Take the entries below and print only the lines from the one with "-- ==== Sys2Proof/Laws/Store.lean" through the one with "have ha : a ≠ k := h (a, x) (by simp)", exactly as they stand, both ends included.

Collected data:

--- START ---

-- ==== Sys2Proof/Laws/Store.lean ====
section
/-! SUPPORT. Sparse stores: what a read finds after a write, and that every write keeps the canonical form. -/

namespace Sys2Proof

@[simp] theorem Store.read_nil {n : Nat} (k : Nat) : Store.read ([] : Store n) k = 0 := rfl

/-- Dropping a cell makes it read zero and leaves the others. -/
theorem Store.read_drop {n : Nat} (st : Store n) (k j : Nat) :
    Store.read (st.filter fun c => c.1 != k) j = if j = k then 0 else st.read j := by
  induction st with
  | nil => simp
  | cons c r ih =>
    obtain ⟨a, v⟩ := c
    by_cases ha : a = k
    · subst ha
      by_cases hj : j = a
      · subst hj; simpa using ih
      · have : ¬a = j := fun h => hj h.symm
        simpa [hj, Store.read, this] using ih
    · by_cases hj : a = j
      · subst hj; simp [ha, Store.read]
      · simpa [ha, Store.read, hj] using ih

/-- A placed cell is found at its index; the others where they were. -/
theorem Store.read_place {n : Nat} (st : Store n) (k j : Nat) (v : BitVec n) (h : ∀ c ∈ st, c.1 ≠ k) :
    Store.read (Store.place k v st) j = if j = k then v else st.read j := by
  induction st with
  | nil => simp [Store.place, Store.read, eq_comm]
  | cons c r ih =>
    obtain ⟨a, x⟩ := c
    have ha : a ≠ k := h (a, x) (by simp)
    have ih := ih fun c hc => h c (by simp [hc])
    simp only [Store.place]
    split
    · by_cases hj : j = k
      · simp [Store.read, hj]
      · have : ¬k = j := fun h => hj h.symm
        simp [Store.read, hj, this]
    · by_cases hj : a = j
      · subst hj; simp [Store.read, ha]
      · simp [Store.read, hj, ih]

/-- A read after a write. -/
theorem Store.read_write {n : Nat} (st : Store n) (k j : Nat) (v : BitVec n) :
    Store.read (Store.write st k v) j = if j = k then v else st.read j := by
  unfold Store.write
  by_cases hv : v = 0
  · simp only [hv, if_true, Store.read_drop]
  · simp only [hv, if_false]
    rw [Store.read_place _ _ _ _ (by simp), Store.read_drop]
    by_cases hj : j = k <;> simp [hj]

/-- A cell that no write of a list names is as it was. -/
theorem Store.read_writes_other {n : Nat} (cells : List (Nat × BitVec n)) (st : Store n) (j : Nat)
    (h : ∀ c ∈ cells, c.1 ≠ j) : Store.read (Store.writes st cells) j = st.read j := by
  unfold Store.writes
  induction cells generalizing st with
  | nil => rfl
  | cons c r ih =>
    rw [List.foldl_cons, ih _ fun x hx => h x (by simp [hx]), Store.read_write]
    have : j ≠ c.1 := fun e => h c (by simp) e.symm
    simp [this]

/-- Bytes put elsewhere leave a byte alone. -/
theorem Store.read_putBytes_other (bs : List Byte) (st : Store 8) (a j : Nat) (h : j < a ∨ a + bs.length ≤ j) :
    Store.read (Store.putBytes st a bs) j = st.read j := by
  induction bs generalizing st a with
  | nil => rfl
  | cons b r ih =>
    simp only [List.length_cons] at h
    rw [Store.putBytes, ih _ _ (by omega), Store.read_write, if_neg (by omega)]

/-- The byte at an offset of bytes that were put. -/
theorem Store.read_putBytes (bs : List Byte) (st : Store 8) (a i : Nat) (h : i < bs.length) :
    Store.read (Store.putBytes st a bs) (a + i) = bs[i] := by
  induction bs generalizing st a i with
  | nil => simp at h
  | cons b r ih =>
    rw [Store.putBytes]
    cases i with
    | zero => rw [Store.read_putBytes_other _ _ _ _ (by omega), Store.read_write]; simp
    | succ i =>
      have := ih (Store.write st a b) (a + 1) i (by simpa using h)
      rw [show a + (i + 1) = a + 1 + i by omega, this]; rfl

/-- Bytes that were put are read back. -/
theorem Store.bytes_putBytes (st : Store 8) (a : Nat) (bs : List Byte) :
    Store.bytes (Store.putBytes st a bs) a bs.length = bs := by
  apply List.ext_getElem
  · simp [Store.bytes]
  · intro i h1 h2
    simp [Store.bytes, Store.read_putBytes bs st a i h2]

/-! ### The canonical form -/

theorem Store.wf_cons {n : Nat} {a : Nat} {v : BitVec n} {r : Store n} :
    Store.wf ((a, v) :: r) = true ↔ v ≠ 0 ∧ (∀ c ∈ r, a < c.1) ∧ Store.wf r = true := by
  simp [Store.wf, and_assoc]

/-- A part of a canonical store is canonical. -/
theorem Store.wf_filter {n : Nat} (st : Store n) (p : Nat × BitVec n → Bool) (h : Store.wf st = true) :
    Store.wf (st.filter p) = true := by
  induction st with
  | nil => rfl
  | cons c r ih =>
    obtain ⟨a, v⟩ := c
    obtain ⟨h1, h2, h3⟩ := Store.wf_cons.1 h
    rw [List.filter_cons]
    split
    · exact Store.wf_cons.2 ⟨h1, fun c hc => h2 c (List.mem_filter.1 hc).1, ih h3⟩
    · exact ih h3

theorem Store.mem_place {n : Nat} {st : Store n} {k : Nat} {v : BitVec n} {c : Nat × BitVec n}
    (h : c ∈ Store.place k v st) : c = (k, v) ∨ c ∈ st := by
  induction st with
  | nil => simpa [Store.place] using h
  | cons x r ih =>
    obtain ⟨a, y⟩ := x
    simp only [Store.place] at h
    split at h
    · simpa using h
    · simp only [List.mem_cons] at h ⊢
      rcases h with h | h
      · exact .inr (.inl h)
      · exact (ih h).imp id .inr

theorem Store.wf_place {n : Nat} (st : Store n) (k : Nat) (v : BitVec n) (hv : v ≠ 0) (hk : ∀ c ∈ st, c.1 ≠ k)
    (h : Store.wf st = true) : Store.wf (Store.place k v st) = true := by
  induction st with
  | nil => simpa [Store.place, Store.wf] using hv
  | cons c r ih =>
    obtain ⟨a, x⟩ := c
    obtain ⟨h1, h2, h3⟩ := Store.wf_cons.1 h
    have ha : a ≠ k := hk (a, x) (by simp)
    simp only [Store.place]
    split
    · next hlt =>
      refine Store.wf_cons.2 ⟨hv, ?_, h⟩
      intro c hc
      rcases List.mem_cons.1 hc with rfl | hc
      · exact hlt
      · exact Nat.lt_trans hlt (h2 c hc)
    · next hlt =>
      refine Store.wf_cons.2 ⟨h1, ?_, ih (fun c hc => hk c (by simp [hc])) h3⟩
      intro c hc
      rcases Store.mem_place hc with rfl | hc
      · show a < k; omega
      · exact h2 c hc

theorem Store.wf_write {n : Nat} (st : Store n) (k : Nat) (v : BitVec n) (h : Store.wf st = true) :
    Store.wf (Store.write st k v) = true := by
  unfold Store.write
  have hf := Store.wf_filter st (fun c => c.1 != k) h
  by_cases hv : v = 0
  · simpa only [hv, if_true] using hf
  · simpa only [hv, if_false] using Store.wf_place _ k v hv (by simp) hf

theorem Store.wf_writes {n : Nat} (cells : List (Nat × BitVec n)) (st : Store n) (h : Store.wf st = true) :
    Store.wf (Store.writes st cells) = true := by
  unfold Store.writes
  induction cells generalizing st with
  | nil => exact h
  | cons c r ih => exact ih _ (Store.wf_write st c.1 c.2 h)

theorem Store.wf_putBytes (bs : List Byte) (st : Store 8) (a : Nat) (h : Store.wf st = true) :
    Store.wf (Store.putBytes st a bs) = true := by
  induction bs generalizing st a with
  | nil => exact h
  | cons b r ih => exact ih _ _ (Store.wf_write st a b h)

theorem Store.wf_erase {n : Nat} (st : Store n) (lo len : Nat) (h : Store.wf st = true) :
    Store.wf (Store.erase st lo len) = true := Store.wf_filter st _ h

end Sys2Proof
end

--- END ---
--- START ---

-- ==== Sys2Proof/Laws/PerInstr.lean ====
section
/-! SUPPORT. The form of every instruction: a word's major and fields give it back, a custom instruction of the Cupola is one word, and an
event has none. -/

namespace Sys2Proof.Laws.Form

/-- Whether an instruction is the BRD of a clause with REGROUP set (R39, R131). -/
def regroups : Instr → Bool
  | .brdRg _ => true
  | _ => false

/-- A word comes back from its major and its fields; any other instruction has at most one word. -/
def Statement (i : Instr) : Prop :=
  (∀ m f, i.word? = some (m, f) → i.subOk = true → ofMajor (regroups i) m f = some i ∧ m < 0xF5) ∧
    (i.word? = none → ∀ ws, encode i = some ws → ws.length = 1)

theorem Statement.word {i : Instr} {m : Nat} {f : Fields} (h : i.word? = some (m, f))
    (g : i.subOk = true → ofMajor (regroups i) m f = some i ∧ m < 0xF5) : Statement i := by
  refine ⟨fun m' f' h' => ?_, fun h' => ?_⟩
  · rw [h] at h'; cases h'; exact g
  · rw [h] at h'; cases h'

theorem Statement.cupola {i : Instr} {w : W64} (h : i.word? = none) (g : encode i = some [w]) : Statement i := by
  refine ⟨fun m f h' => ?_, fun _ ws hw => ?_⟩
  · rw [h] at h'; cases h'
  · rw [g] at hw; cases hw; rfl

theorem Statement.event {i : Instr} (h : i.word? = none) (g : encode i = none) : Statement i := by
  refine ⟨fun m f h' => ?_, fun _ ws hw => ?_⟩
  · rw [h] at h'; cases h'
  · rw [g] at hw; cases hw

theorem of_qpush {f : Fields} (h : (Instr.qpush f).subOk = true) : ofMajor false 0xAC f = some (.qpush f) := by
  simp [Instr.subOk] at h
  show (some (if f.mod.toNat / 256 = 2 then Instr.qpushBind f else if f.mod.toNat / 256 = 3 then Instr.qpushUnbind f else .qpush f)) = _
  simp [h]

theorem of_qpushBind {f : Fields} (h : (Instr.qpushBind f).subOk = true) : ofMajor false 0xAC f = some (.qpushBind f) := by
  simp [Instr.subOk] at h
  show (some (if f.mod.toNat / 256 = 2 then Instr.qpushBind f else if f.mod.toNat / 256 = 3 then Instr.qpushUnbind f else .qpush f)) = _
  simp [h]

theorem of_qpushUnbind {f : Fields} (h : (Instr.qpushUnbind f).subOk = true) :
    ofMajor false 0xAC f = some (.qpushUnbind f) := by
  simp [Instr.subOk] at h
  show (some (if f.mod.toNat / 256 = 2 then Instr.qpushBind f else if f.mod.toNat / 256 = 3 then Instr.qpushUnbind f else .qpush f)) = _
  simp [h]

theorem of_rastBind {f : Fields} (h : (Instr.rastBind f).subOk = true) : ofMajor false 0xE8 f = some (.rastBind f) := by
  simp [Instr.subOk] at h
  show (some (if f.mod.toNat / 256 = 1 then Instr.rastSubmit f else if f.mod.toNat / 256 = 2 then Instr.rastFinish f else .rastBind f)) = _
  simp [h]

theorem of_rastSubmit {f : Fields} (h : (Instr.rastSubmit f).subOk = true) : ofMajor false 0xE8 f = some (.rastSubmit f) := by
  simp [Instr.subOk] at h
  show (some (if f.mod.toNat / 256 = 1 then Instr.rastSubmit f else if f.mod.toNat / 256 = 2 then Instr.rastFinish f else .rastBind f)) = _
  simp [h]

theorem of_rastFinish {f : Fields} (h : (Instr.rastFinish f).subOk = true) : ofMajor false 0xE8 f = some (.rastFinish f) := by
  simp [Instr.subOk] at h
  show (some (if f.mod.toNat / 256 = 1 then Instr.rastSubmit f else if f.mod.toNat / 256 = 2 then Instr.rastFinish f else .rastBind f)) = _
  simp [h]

--- END ---

Solution to this problem:
-- ==== Sys2Proof/Laws/Store.lean ====
section
/-! SUPPORT. Sparse stores: what a read finds after a write, and that every write keeps the canonical form. -/

namespace Sys2Proof

@[simp] theorem Store.read_nil {n : Nat} (k : Nat) : Store.read ([] : Store n) k = 0 := rfl

/-- Dropping a cell makes it read zero and leaves the others. -/
theorem Store.read_drop {n : Nat} (st : Store n) (k j : Nat) :
    Store.read (st.filter fun c => c.1 != k) j = if j = k then 0 else st.read j := by
  induction st with
  | nil => simp
  | cons c r ih =>
    obtain ⟨a, v⟩ := c
    by_cases ha : a = k
    · subst ha
      by_cases hj : j = a
      · subst hj; simpa using ih
      · have : ¬a = j := fun h => hj h.symm
        simpa [hj, Store.read, this] using ih
    · by_cases hj : a = j
      · subst hj; simp [ha, Store.read]
      · simpa [ha, Store.read, hj] using ih

/-- A placed cell is found at its index; the others where they were. -/
theorem Store.read_place {n : Nat} (st : Store n) (k j : Nat) (v : BitVec n) (h : ∀ c ∈ st, c.1 ≠ k) :
    Store.read (Store.place k v st) j = if j = k then v else st.read j := by
  induction st with
  | nil => simp [Store.place, Store.read, eq_comm]
  | cons c r ih =>
    obtain ⟨a, x⟩ := c
    have ha : a ≠ k := h (a, x) (by simp)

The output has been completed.